A week later, Boris Yeltsin, the leader of the Russian Federation and Gorbachev's rival for power, met with the Ukrainian and Byelorussian leaders in a dacha outside Minsk to declare a new commonwealth, effectively replacing the Soviet Union. Within weeks, most of the other former republics had joined them, leaving Gorbachev alone and powerless in the Kremlin.

In the beginning many Russians, like Yeltsin, welcomed the loss of empire as a relief from an economic burden. Without having to subsidize Central Asia and other far-flung regions, Russia would finally prosper, they argued.

Of course, the economic benefits did not come so easily. As life in Russia worsened, many began to see the end of the Soviet Union as the origin of their decline.

And when the glow of the brief honeymoon with the West dimmed, many Russians saw the American embrace of the former republics as its way to reduce Russia to second-rate status. Russian strategists began to plot the restoration of their former sphere of domination -- from the oil fields of the Caspian to the reaches of Central Asia.

The same fear of being diminished drove the disastrous Russian wars in Chechnya, beginning in 1994 and continuing today. Advocates of force reason that the independence of that small North Caucasian region could bring even further loss of empire. They worry that if Moscow cannot control Chechnya, how can it credibly assert its will in the rest of the vast territory of the Russian Federation, much less in the former Soviet Union?

The yearning

Vladimir Putin, the former KGB officer who now sits in the Kremlin, embodies the yearning to restore Russia's great power status. He has aggressively expanded Russia's presence around its borders -- even back into Afghanistan, where the failed Soviet military campaign in the 1980s helped sow the seeds for the Soviet collapse.

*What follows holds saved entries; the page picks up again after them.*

theorem tableError_lines (slot gen : Nat) (s : State) (h : LineInv s) : LineInv (tableError slot gen s) := by
  unfold tableError
  repeat' first
    | with_reducible assumption | with_reducible apply detectS1_lines | with_reducible apply abortPour_lines
    | with_reducible refine lines_of_view (cancelAndSettle_line ..) ?_ | split | dsimp only

theorem execTaskEnd_lines (t : Fin 256) (status : BitVec 2) (ecc : Ecc) (s : State) (h : LineInv s) : outLines
    (execTaskEnd t status ecc s) := by
  unfold execTaskEnd
  repeat' first
    | with_reducible assumption
    | with_reducible refine lines_of_view (noteEcc_line ..) ?_ | with_reducible apply outLines_done | with_reducible apply tableError_lines
    | with_reducible apply portEnd_lines | split | dsimp only

theorem sendOperand_line (slot gen index : Nat) (value : Word32) (status : Nat) (s : State) : lineView (sendOperand
    slot gen index value status s) = lineView s := by
  unfold sendOperand
  repeat' first
    | with_reducible rfl | with_reducible refine (settleTasks_line ..).trans ?_
    | with_reducible refine (deliverOperand_line ..).trans ?_ | dsimp only

theorem sendLink_line (l : LinkWork) (s : State) : lineView (sendLink l s) = lineView s := by
  unfold sendLink
  repeat' first
    | with_reducible rfl | with_reducible refine (sendOperand_line ..).trans ?_
    | with_reducible refine (settleTasks_line ..).trans ?_ | with_reducible refine (deliverToken_line ..).trans ?_
    | with_reducible refine (raise_line ..).trans ?_ | with_reducible apply ite_line | split | dsimp only

theorem linkOrError_lines (ecc : Ecc) (l : LinkWork) (s : State) (h : LineInv s) : LineInv (linkOrError ecc l s) := by
  unfold linkOrError
  repeat' first
    | with_reducible assumption
    | with_reducible refine lines_of_view (noteEcc_line ..) ?_ | with_reducible apply lines_ite | with_reducible apply tableError_lines
    | with_reducible refine lines_of_view (sendLink_line ..) ?_ | split | dsimp only

theorem execSuccessorLink_lines (ecc : Ecc) (s : State) (h : LineInv s) : outLines (execSuccessorLink ecc s) := by
  unfold execSuccessorLink
  repeat' first
    | with_reducible assumption | with_reducible apply outLines_done | with_reducible apply lines_ite
    | with_reducible apply outLines_ite | with_reducible apply linkOrError_lines
    | with_reducible refine lines_of_view (dropTask_line ..) ?_ | split | dsimp only
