theorem execThreadReset_wf (who : Agent) (t : Fin 256) (s : State) (h : s.mem.wf = true) : outWf (execThreadReset who
    t s) := by
  unfold execThreadReset
  repeat' first
    | with_reducible assumption | with_reducible apply outWf_done | with_reducible apply outWf_ite
    | with_reducible apply resetThread_wf | with_reducible apply refuseRsr_wf | split | dsimp only

@[simp] theorem pauseAtTile_mem (t : Nat) (s : State) : (pauseAtTile t s).mem = s.mem := by
  unfold pauseAtTile
  repeat' first
    | with_reducible rfl | (simp only [updRun_mem, apply_ite State.mem, ite_self]; done) | split
    | simp only [updRun_mem, apply_ite State.mem, ite_self]

@[simp] theorem requestTarget_mem (c t : Nat) (s : State) : (requestTarget c t s).mem = s.mem := by
  unfold requestTarget
  repeat' first
    | with_reducible rfl
    | (simp only [updClass_mem, pauseAtTile_mem, withhold_mem, roleMoves_mem, noteTestPhys_mem, apply_ite State.mem,
        ite_self]; done)
    | split
    | simp only [updClass_mem, pauseAtTile_mem, withhold_mem, roleMoves_mem, noteTestPhys_mem, apply_ite State.mem,
        ite_self]

@[simp] theorem startTest_mem (c : Nat) (s : State) : (startTest c s).mem = s.mem := by
  unfold startTest
  repeat' first
    | with_reducible rfl | (simp only [beginTest_mem, requestTarget_mem, apply_ite State.mem, ite_self]; done)
    | split | simp only [beginTest_mem, requestTarget_mem, apply_ite State.mem, ite_self]

theorem execTestStart_wf (cls : TestClass) (s : State) (h : s.mem.wf = true) : outWf (execTestStart cls s) := by
  unfold execTestStart
  repeat' first
    | with_reducible assumption | with_reducible apply outWf_done | with_reducible apply outWf_ite | split
    | dsimp only | simp only [startTest_mem]

@[simp] theorem afterPass_mem (c u : Nat) (s : State) : (afterPass c u s).mem = s.mem := by
  unfold afterPass
  repeat' first
    | with_reducible rfl
    | (simp only [requestTarget_mem, updClass_mem, withhold_mem, resumeArray_mem, noteTestPhys_mem,
        settleBindings_mem, apply_ite State.mem, ite_self]; done)
    | split
    | simp only [requestTarget_mem, updClass_mem, withhold_mem, resumeArray_mem, noteTestPhys_mem,
        settleBindings_mem, apply_ite State.mem, ite_self]

@[simp] theorem traceTestEnd_mem (u : Nat) (s : State) : (traceTestEnd u s).mem = s.mem := by
  unfold traceTestEnd
  repeat' first
    | with_reducible rfl | (simp only [drawFree_mem, traceTest_mem]; done) | simp only [drawFree_mem, traceTest_mem]

theorem scoreTest_wf (cls : TestClass) (u : Nat) (res : TestOutcome) (s : State) (h : s.mem.wf = true) : (scoreTest
    cls u res s).mem.wf = true := by
  unfold scoreTest
  repeat' first
    | with_reducible assumption | with_reducible apply wf_ite | with_reducible apply unitFailed_wf | split
    | dsimp only
    | simp only [traceTestEnd_mem, takeInjection_mem, drawFree_mem, updClass_mem, afterPass_mem, detectS1_mem]

theorem execTestScore_wf (cls : TestClass) (res : TestOutcome) (s : State) (h : s.mem.wf = true) : outWf
    (execTestScore cls res s) := by
  unfold execTestScore
  repeat' first
    | with_reducible assumption | with_reducible apply outWf_done | with_reducible apply outWf_ite
    | with_reducible apply scoreTest_wf | split | dsimp only

theorem execHandoverForced_wf (cls : TestClass) (s : State) (h : s.mem.wf = true) : outWf (execHandoverForced cls
    s) := by
  unfold execHandoverForced
  repeat' first
    | with_reducible assumption | with_reducible apply outWf_done | with_reducible apply outWf_ite
    | with_reducible apply abortPour_wf | split | dsimp only | simp only [raise_mem]

theorem execTestStale_wf (u : Fin 35) (s : State) (h : s.mem.wf = true) : outWf (execTestStale u s) := by
  unfold execTestStale
  repeat' first
    | with_reducible assumption | with_reducible apply outWf_done | with_reducible apply outWf_ite | split
    | dsimp only | simp only [detectS1_mem, invalidatePour_mem]

@[simp] theorem clearBusy_mem (u : Nat) (s : State) : (clearBusy u s).mem = s.mem := by
  unfold clearBusy
  repeat' first
    | with_reducible rfl | (simp only [ladleRelease_mem, endNode_mem, apply_ite State.mem, ite_self]; done) | split
    | simp only [ladleRelease_mem, endNode_mem, apply_ite State.mem, ite_self]

theorem execTokenTimeout_wf (u : Fin 35) (s : State) (h : s.mem.wf = true) : outWf (execTokenTimeout u s) := by
  unfold execTokenTimeout
  repeat' first
    | with_reducible assumption | with_reducible apply outWf_done | with_reducible apply outWf_ite
    | with_reducible apply unitFailed_wf | split | dsimp only
    | simp only [viewConflict_mem, roleMoves_mem, clearBusy_mem]

theorem execHealthSidebandFault_wf (u : Fin 35) (s : State) (h : s.mem.wf = true) : outWf (execHealthSidebandFault u
    s) := by
  unfold execHealthSidebandFault
  repeat' first
    | with_reducible assumption | with_reducible apply outWf_done | with_reducible apply outWf_ite
    | with_reducible apply unitFailed_wf | split | dsimp only | simp only [viewConflict_mem]

@[simp] theorem injectTest_mem (u : Nat) (k : Injection) (s : State) : (injectTest u k s).mem = s.mem := by
  unfold injectTest
  repeat' first | with_reducible rfl | (simp only [raise_mem]; done) | simp only [raise_mem]

theorem execTstInjectSignature_wf (who : Agent) (u : Fin 35) (s : State) (h : s.mem.wf = true) : outWf
    (execTstInjectSignature who u s) := by
  unfold execTstInjectSignature
  repeat' first
    | with_reducible assumption | with_reducible apply outWf_done | with_reducible apply outWf_ite | split
    | dsimp only | simp only [injectTest_mem]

He sees Russia's massive oil reserves as a tool to rebuild its power and influence. Russia is putting the squeeze as well on the oil-rich former Soviet republics of Kazakhstan, Azerbaijan and Turkmenistan, situated around the Caspian Sea, by controlling the pipeline access to their energy deposits.

The imperial nostalgia that still fills the Russian soul, even a decade after the end of the Soviet Union, should be expected. Britain and France, not to mention Turkey, are still coping with the loss of influence that came with the end of their empires many more decades ago. But Russia's imperial loss is freshest, and therefore more painful.

For Russians, coping with the end of empire remains, as Gorbachev foresaw, the most difficult challenge emerging from the historic watershed we witnessed some 10 years ago.